* [WHAT TO DO]
Extract precisely the lines of the entries below, from the first line through the line containing "exact encode_fenceI_of_reads hreads".

* [THE DATA]
/-- An instruction read from a word is encoded as the word, but for the two fences. -/
theorem encode_of_reads {w : Word} {i : Instr} (h : Reads w i)
    (hfence : ∀ pred succ, i ≠ .fence pred succ) (hfenceI : i ≠ .fenceI) : encode i = w := by
  cases i
  case fence pred succ => exact absurd rfl (hfence pred succ)
  case fenceI => exact absurd rfl hfenceI
  case ecall | ebreak => exact Eq.symm h
  case lui | auipc =>
    obtain ⟨ho, rfl, rfl⟩ := h
    rw [encode, ← ho, uFormat_fields]
  case jal =>
    obtain ⟨ho, rfl, rfl⟩ := h
    rw [encode, ← ho, ujFormat_fields]
  case beq | bne | blt | bge | bltu | bgeu =>
    obtain ⟨ho, hf3, rfl, rfl, rfl⟩ := h
    rw [encode, ← ho, ← hf3, sbFormat_fields]
  case sb | sh | sw =>
    obtain ⟨ho, hf3, rfl, rfl, rfl⟩ := h
    rw [encode, ← ho, ← hf3, sFormat_fields]
  case slli | srli | srai | add | sub | sll | slt | sltu | xor | srl | sra | or | and =>
    obtain ⟨ho, hf3, hf7, rfl, rfl, rfl⟩ := h
    rw [encode, ← ho, ← hf3, ← hf7, rFormat_fields]
  all_goals
    obtain ⟨ho, hf3, rfl, rfl, rfl⟩ := h
    rw [encode, ← ho, ← hf3, iFormat_fields]

/-- Settles O2, from the fields that `decode` reads. -/
theorem encodeOfDecode : Obligations.EncodeOfDecode := by
  intro w i h
  have hreads := reads_of_decode h
  refine ⟨wellFormed_of_reads hreads, ?_, ?_⟩
  · rw [covers_row_iff, withFieldsOf_of_reads hreads, h]
  · split
    · exact encode_fence_of_reads hreads
    · exact encode_fenceI_of_reads hreads
    · exact encode_of_reads hreads ‹_› ‹_›

/-! ### The reserved fields of the fences (rule R99) -/

/-- The words of the FENCE row, by the row's own mask. -/
theorem decode_fence {w : Word} (h : w &&& 0x0000707F = 0x0000000F) :
    decode w = .ok (.fence (predOf w) (succOf w)) :=
  (rowIs_row (.fence (predOf w) (succOf w)) w).mpr h

/-- The sets of a FENCE do not depend on its reserved fields (rule R99). -/
theorem fenceSets_congr {w v : Word} (h : w &&& 0x0FF0707F = v &&& 0x0FF0707F) :
    predOf w = predOf v ∧ succOf w = succOf v := by
  simp only [and_fenceMask] at h
  have hpred := congrArg predOf h
  have hsucc := congrArg succOf h
  simpa only [predOf_iFormat, succOf_iFormat, classes_ofBits_bits] using And.intro hpred hsucc

/-- Settles O7: FENCE by its sets, FENCE.I by its row, and the encoder by what it makes of its own word. -/
theorem reservedFenceFieldsIgnored : Obligations.ReservedFenceFieldsIgnored := by
  refine ⟨fun w v hw h => ?_, fun w hw => ?_, fun pred succ => ?_, by decide⟩
  · have hv : v &&& 0x0000707F = 0x0000000F := by
      calc v &&& 0x0000707F = (v &&& 0x0FF0707F) &&& 0x0000707F := by rw [BitVec.and_assoc]; rfl
        _ = (w &&& 0x0FF0707F) &&& 0x0000707F := by rw [h]
        _ = w &&& 0x0000707F := by rw [BitVec.and_assoc]; rfl
        _ = 0x0000000F := hw
    obtain ⟨hpred, hsucc⟩ := fenceSets_congr h
    rw [decode_fence hw, decode_fence hv, hpred, hsucc]
  · exact (rowIs_row .fenceI w).mpr hw
  · have hreads : Reads (encode (.fence pred succ)) (.fence pred succ) := reads_encode rfl
    rw [encode_fence_of_reads hreads, BitVec.and_assoc]
    exact BitVec.and_zero

/-! ### The formats on numbers (rule R105) -/

/-- A field that fits where it is placed is shifted there. -/
theorem toNat_place {k n lo : Nat} (h : k + lo ≤ n) (v : BitVec k) :
    (place n lo v).toNat = v.toNat <<< lo := by
  have hv : v.toNat <<< lo < 2 ^ n := by
    rw [Nat.shiftLeft_eq]
    calc v.toNat * 2 ^ lo < 2 ^ k * 2 ^ lo := Nat.mul_lt_mul_of_pos_right v.isLt (by positivity)
      _ = 2 ^ (k + lo) := (Nat.pow_add ..).symm
      _ ≤ 2 ^ n := Nat.pow_le_pow_right (by omega) h
  have hk : v.toNat < 2 ^ n := v.isLt.trans_le (Nat.pow_le_pow_right (by omega) (by omega))
  rw [place, BitVec.toNat_shiftLeft, BitVec.toNat_setWidth, Nat.mod_eq_of_lt hk, Nat.mod_eq_of_lt hv]

/-- Sign extension leaves the bits of the field. -/
theorem extractLsb'_signExtend {k n lo len : Nat} (hlen : lo + len ≤ k) (hk : k ≤ n) (v : BitVec k) :
    (v.signExtend n).extractLsb' lo len = v.extractLsb' lo len := by
  apply BitVec.eq_of_getLsbD_eq; intro i hi
  have hin : lo + i < n := by omega
  have hik : lo + i < k := by omega
  simp only [BitVec.getLsbD_extractLsb', BitVec.getLsbD_signExtend, hi, hin, hik]
  simp

/-- A slice of an immediate is a shift and a mask of the immediate taken modulo 2^32 (rule R105). -/
theorem toNat_extractLsb'_eq_signExtend {k lo len : Nat} (hlen : lo + len ≤ k) (hk : k ≤ 32)
    (v : BitVec k) :
    (v.extractLsb' lo len).toNat = (v.signExtend 32).toNat >>> lo &&& (2 ^ len - 1) := by
  rw [← extractLsb'_signExtend hlen hk, BitVec.extractLsb'_toNat, Nat.and_two_pow_sub_one_eq_mod]

/-- The field of an immediate is the mask of the immediate taken modulo 2^32 (rule R105). -/
theorem toNat_eq_signExtend {k : Nat} (hk : k ≤ 32) (v : BitVec k) :
    v.toNat = (v.signExtend 32).toNat &&& (2 ^ k - 1) := by
  have h := toNat_extractLsb'_eq_signExtend (lo := 0) (len := k) (by omega) hk v
  rwa [BitVec.extractLsb'_eq_self, Nat.shiftRight_zero] at h

theorem toNat_rFormat (f7 : BitVec 7) (rs2 rs1 : Reg) (f3 : BitVec 3) (rd : Reg) (op : BitVec 7) :
    (rFormat f7 rs2 rs1 f3 rd op).toNat =
      f7.toNat <<< 25 ||| rs2.toNat <<< 20 ||| rs1.toNat <<< 15 ||| f3.toNat <<< 12 |||
        rd.toNat <<< 7 ||| op.toNat := by
  simp (disch := omega) only [rFormat, BitVec.toNat_or, toNat_place, Nat.shiftLeft_zero]

theorem toNat_iFormat (imm : BitVec 12) (rs1 : Reg) (f3 : BitVec 3) (rd : Reg) (op : BitVec 7) :
    (iFormat imm rs1 f3 rd op).toNat =
      ((imm.signExtend 32).toNat &&& 0xFFF) <<< 20 ||| rs1.toNat <<< 15 ||| f3.toNat <<< 12 |||
        rd.toNat <<< 7 ||| op.toNat := by
  have himm : imm.toNat = (imm.signExtend 32).toNat &&& 0xFFF := toNat_eq_signExtend (by omega) imm
  simp (disch := omega) only [iFormat, BitVec.toNat_or, toNat_place, Nat.shiftLeft_zero, ← himm]

theorem toNat_sFormat (imm : BitVec 12) (rs2 rs1 : Reg) (f3 : BitVec 3) (op : BitVec 7) :
    (sFormat imm rs2 rs1 f3 op).toNat =
      ((imm.signExtend 32).toNat >>> 5 &&& 0x7F) <<< 25 ||| rs2.toNat <<< 20 |||
        rs1.toNat <<< 15 ||| f3.toNat <<< 12 ||| ((imm.signExtend 32).toNat &&& 0x1F) <<< 7 |||
        op.toNat := by
  simp (disch := omega) only [sFormat, BitVec.toNat_or, toNat_place,
    toNat_extractLsb'_eq_signExtend, Nat.shiftLeft_zero, Nat.shiftRight_zero, Nat.reducePow,
    Nat.reduceSub]

theorem toNat_sbFormat (off : BitVec 13) (rs2 rs1 : Reg) (f3 : BitVec 3) (op : BitVec 7) :
    (sbFormat off rs2 rs1 f3 op).toNat =
      ((off.signExtend 32).toNat >>> 12 &&& 1) <<< 31 |||
        ((off.signExtend 32).toNat >>> 5 &&& 0x3F) <<< 25 ||| rs2.toNat <<< 20 |||
        rs1.toNat <<< 15 ||| f3.toNat <<< 12 ||| ((off.signExtend 32).toNat >>> 1 &&& 0xF) <<< 8 |||
        ((off.signExtend 32).toNat >>> 11 &&& 1) <<< 7 ||| op.toNat := by
  simp (disch := omega) only [sbFormat, BitVec.toNat_or, toNat_place,
    toNat_extractLsb'_eq_signExtend, Nat.shiftLeft_zero, Nat.reducePow, Nat.reduceSub]

theorem toNat_uFormat (imm20 : BitVec 20) (rd : Reg) (op : BitVec 7) :
    (uFormat imm20 rd op).toNat =
      (imm20.toNat &&& 0xFFFFF) <<< 12 ||| rd.toNat <<< 7 ||| op.toNat := by
  have hmask : imm20.toNat &&& 0xFFFFF = imm20.toNat :=
    (Nat.and_two_pow_sub_one_eq_mod imm20.toNat 20).trans (Nat.mod_eq_of_lt imm20.isLt)
  simp (disch := omega) only [uFormat, BitVec.toNat_or, toNat_place, Nat.shiftLeft_zero, hmask]

theorem toNat_ujFormat (off : BitVec 21) (rd : Reg) (op : BitVec 7) :
    (ujFormat off rd op).toNat =
      ((off.signExtend 32).toNat >>> 20 &&& 1) <<< 31 |||
        ((off.signExtend 32).toNat >>> 1 &&& 0x3FF) <<< 21 |||
        ((off.signExtend 32).toNat >>> 11 &&& 1) <<< 20 |||
        ((off.signExtend 32).toNat >>> 12 &&& 0xFF) <<< 12 ||| rd.toNat <<< 7 ||| op.toNat := by
  simp (disch := omega) only [ujFormat, BitVec.toNat_or, toNat_place,
    toNat_extractLsb'_eq_signExtend, Nat.shiftLeft_zero, Nat.reducePow, Nat.reduceSub]

/-- Settles O3, format by format; that the offsets are even is not needed, since bit 0 has no place in
the word. -/
theorem assembledWords : Obligations.AssembledWords := fun f7 op rs2 rs1 rd f3 =>
  ⟨toNat_rFormat f7 rs2 rs1 f3 rd op,
    fun imm => ⟨toNat_iFormat imm rs1 f3 rd op, toNat_sFormat imm rs2 rs1 f3 op⟩,
    fun off _ => toNat_sbFormat off rs2 rs1 f3 op,
    fun imm20 => toNat_uFormat imm20 rd op,
    fun off _ => toNat_ujFormat off rd op⟩

/-! ### The words that are no instruction (rules R97, R98) -/

/-- Every part of the decoder but that of opcode OP rejects a word as illegal only (rule R97). -/
theorem decodeBranch_error {w : Word} {r : Reject} (h : decodeBranch w = .error r) :
    r = .illegal := by
  unfold decodeBranch at h; split at h <;> cases h; rfl

theorem decodeLoad_error {w : Word} {r : Reject} (h : decodeLoad w = .error r) : r = .illegal := by
  unfold decodeLoad at h; split at h <;> cases h; rfl

theorem decodeStore_error {w : Word} {r : Reject} (h : decodeStore w = .error r) :
    r = .illegal := by
  unfold decodeStore at h; split at h <;> cases h; rfl

theorem decodeShiftRightImm_error {w : Word} {r : Reject} (h : decodeShiftRightImm w = .error r) :
    r = .illegal := by
  unfold decodeShiftRightImm at h; split at h <;> cases h; rfl

theorem decodeOpImm_error {w : Word} {r : Reject} (h : decodeOpImm w = .error r) :
    r = .illegal := by
  unfold decodeOpImm at h
  split at h
  case h_2 => split at h <;> cases h; rfl
  case h_6 => exact decodeShiftRightImm_error h
  all_goals cases h

theorem decodeMiscMem_error {w : Word} {r : Reject} (h : decodeMiscMem w = .error r) :
    r = .illegal := by
  unfold decodeMiscMem at h; split at h <;> cases h; rfl

theorem decodeSystem_error {w : Word} {r : Reject} (h : decodeSystem w = .error r) :
    r = .illegal := by
  unfold decodeSystem at h
  split at h
  case h_1 =>
    split at h
    · cases h
    · split at h <;> cases h; rfl
  all_goals cases h
  rfl

/-- Opcode OP rejects as the M space only words of funct7 0000001 (rule R98 (b)). -/
theorem decodeOp_error {w : Word} {r : Reject} (h : decodeOp w = .error r) :
    r = .illegal ∨ r = .mulDiv ∧ funct7Of w = 0b0000001 := by
  unfold decodeOp at h
  split at h
  case h_1 => unfold decodeOpBase at h; split at h <;> cases h
  case h_2 => unfold decodeOpAlt at h; split at h <;> cases h; exact .inl rfl
  case h_3 hf7 => cases h; exact .inr ⟨rfl, hf7⟩
  case h_4 => cases h; exact .inl rfl

/-- Why a word is no instruction: it lies in the C space, it lies in the M space, or it is illegal. -/
theorem decode_error {w : Word} {r : Reject} (h : decode w = .error r) :
    (r = .compressed ∧ w.extractLsb' 0 2 ≠ 0b11#2) ∨
      (r = .mulDiv ∧ opcodeOf w = 0b0110011 ∧ funct7Of w = 0b0000001) ∨
      (r = .illegal ∧ w.extractLsb' 0 2 = 0b11#2) := by
  unfold decode at h
  split at h
  case isFalse hlow => cases h; exact .inl ⟨rfl, hlow⟩
  case isTrue hlow =>
    refine .inr ?_
    split at h
    case h_4 =>
      split at h <;> cases h
      exact .inr ⟨rfl, hlow⟩
    case h_5 => exact .inr ⟨decodeBranch_error h, hlow⟩
    case h_6 => exact .inr ⟨decodeLoad_error h, hlow⟩
    case h_7 => exact .inr ⟨decodeStore_error h, hlow⟩
    case h_8 => exact .inr ⟨decodeOpImm_error h, hlow⟩
    case h_9 ho =>
      rcases decodeOp_error h with hr | ⟨hr, hf7⟩
      · exact .inr ⟨hr, hlow⟩
      · exact .inl ⟨hr, ho, hf7⟩
    case h_10 => exact .inr ⟨decodeMiscMem_error h, hlow⟩
    case h_11 => exact .inr ⟨decodeSystem_error h, hlow⟩
    case h_12 => cases h; exact .inr ⟨rfl, hlow⟩
    all_goals cases h

/-- The words of the C space (rule R98 (a)). -/
theorem decode_eq_compressed_iff (w : Word) :
    decode w = .error .compressed ↔ w.extractLsb' 0 2 ≠ 0b11#2 := by
  refine ⟨fun h => ?_, fun hlow => by rw [decode, if_neg hlow]⟩
  rcases decode_error h with ⟨-, hlow⟩ | ⟨hr, -⟩ | ⟨hr, -⟩
  · exact hlow
  · cases hr
  · cases hr

/-- The words of the M space (rule R98 (b)). -/
theorem decode_eq_mulDiv_iff (w : Word) :
    decode w = .error .mulDiv ↔ opcodeOf w = 0b0110011 ∧ funct7Of w = 0b0000001 := by
  refine ⟨fun h => ?_, fun ⟨ho, hf7⟩ => by simp [decode, lowBits_eq, ho, decodeOp, hf7]⟩
  rcases decode_error h with ⟨hr, -⟩ | ⟨-, hspace⟩ | ⟨hr, -⟩
  · cases hr
  · exact hspace
  · cases hr

/-- A word is refused as the C space when the decoder says so. -/
theorem runWord_compressedSpace_iff (s : State) (w : Word) :
    runWord s w = .refused .compressedSpace ↔ decode w = .error .compressed := by
  refine ⟨fun h => ?_, fun h => by rw [runWord, h]⟩
  rcases runWord_cases s w with ⟨t, ht⟩ | ⟨hd, -⟩ | ⟨-, hr⟩
  · rw [ht] at h; cases h
  · exact hd
  · rw [hr] at h; cases h

/-- A word is refused as the M space when the decoder says so. -/
theorem runWord_multiplySpace_iff (s : State) (w : Word) :
    runWord s w = .refused .multiplySpace ↔ decode w = .error .mulDiv := by
  refine ⟨fun h => ?_, fun h => by rw [runWord, h]⟩
  rcases runWord_cases s w with ⟨t, ht⟩ | ⟨-, hr⟩ | ⟨hd, -⟩
  · rw [ht] at h; cases h
  · rw [hr] at h; cases h
  · exact hd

* [WRITTEN RESPONSE]
/-- An instruction read from a word is encoded as the word, but for the two fences. -/
theorem encode_of_reads {w : Word} {i : Instr} (h : Reads w i)
    (hfence : ∀ pred succ, i ≠ .fence pred succ) (hfenceI : i ≠ .fenceI) : encode i = w := by
  cases i
  case fence pred succ => exact absurd rfl (hfence pred succ)
  case fenceI => exact absurd rfl hfenceI
  case ecall | ebreak => exact Eq.symm h
  case lui | auipc =>
    obtain ⟨ho, rfl, rfl⟩ := h
    rw [encode, ← ho, uFormat_fields]
  case jal =>
    obtain ⟨ho, rfl, rfl⟩ := h
    rw [encode, ← ho, ujFormat_fields]
  case beq | bne | blt | bge | bltu | bgeu =>
    obtain ⟨ho, hf3, rfl, rfl, rfl⟩ := h
    rw [encode, ← ho, ← hf3, sbFormat_fields]
  case sb | sh | sw =>
    obtain ⟨ho, hf3, rfl, rfl, rfl⟩ := h
    rw [encode, ← ho, ← hf3, sFormat_fields]
  case slli | srli | srai | add | sub | sll | slt | sltu | xor | srl | sra | or | and =>
    obtain ⟨ho, hf3, hf7, rfl, rfl, rfl⟩ := h
    rw [encode, ← ho, ← hf3, ← hf7, rFormat_fields]
  all_goals
    obtain ⟨ho, hf3, rfl, rfl, rfl⟩ := h
    rw [encode, ← ho, ← hf3, iFormat_fields]

/-- Settles O2, from the fields that `decode` reads. -/
theorem encodeOfDecode : Obligations.EncodeOfDecode := by
  intro w i h
  have hreads := reads_of_decode h
  refine ⟨wellFormed_of_reads hreads, ?_, ?_⟩
  · rw [covers_row_iff, withFieldsOf_of_reads hreads, h]
  · split
    · exact encode_fence_of_reads hreads
    · exact encode_fenceI_of_reads hreads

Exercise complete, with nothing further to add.